- _Work to complete_
Gather all lines with "that" from the records.

(Entries taken from a collection)
======

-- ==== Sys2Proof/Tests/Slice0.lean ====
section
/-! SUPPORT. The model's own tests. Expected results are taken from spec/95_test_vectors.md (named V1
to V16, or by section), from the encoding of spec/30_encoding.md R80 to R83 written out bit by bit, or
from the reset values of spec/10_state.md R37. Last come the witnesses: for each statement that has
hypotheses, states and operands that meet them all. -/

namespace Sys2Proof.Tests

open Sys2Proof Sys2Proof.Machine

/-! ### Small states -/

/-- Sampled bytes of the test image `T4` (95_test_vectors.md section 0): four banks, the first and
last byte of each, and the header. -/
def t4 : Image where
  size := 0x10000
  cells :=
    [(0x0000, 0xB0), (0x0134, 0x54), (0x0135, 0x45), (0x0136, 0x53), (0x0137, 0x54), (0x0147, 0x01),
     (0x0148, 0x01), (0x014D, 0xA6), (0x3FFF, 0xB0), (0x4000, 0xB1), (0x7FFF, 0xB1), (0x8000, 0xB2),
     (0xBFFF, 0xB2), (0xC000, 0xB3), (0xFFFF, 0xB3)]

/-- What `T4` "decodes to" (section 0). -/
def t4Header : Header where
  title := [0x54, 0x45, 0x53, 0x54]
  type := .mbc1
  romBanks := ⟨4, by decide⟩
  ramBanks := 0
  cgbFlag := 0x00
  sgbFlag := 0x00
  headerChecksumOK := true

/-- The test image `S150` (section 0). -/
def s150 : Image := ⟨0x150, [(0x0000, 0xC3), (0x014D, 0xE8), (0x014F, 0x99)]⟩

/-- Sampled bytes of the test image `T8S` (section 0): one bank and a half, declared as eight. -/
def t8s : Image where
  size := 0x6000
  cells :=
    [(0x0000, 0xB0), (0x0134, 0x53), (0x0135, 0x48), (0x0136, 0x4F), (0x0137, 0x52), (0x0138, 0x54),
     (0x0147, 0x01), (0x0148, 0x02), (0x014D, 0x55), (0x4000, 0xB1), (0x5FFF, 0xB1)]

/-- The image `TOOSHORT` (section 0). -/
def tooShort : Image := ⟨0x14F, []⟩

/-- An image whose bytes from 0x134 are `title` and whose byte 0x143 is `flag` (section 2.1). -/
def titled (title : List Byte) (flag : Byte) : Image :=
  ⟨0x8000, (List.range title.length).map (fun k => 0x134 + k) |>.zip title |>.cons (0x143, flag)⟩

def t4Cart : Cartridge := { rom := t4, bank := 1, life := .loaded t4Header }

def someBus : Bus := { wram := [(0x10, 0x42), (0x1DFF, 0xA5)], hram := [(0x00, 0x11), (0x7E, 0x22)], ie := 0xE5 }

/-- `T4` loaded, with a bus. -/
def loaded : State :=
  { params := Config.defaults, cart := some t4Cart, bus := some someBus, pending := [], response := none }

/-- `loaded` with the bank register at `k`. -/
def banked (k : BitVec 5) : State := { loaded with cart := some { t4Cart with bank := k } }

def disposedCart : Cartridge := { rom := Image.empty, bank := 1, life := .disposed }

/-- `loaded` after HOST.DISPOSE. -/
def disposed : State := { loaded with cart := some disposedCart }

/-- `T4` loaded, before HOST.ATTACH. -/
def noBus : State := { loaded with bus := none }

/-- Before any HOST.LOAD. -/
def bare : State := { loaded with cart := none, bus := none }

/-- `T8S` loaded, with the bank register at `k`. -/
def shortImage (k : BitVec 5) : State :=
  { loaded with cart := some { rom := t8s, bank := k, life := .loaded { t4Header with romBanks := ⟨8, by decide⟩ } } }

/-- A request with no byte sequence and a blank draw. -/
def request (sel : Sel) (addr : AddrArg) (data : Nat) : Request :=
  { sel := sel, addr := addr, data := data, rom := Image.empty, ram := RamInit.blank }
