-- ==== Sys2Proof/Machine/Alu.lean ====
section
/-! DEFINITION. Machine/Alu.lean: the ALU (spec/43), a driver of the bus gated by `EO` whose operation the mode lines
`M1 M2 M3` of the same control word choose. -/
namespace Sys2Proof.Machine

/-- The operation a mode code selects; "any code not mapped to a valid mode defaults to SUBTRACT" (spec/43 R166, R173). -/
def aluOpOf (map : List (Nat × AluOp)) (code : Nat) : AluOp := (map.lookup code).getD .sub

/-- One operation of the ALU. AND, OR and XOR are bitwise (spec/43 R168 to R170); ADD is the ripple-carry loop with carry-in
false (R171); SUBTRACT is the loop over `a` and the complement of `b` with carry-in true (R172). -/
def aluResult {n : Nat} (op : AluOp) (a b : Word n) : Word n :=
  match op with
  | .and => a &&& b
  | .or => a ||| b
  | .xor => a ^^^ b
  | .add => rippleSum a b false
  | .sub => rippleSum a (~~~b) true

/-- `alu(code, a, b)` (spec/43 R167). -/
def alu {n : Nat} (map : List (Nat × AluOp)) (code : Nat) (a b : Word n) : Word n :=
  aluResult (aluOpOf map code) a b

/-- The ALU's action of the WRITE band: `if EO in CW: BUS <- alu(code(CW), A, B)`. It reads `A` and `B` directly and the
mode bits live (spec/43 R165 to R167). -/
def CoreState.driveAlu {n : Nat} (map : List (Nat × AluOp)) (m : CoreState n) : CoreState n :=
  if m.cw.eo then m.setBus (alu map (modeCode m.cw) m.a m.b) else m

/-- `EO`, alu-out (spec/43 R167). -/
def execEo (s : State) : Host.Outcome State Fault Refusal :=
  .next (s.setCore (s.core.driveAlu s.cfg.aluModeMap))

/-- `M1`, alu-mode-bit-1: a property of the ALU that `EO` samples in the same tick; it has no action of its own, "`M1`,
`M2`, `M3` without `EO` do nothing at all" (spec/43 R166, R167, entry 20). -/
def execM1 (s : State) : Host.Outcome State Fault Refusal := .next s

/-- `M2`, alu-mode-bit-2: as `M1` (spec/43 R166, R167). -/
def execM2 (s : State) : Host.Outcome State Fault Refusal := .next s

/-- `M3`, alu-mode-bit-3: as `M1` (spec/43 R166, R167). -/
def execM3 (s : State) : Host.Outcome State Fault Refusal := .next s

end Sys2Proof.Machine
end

======

- _Exercise output_
from the reset values of spec/10_state.md R37. Last come the witnesses: for each statement that has
hypotheses, states and operands that meet them all. -/
/-- `M1`, alu-mode-bit-1: a property of the ALU that `EO` samples in the same tick; it has no action of its own, "`M1`,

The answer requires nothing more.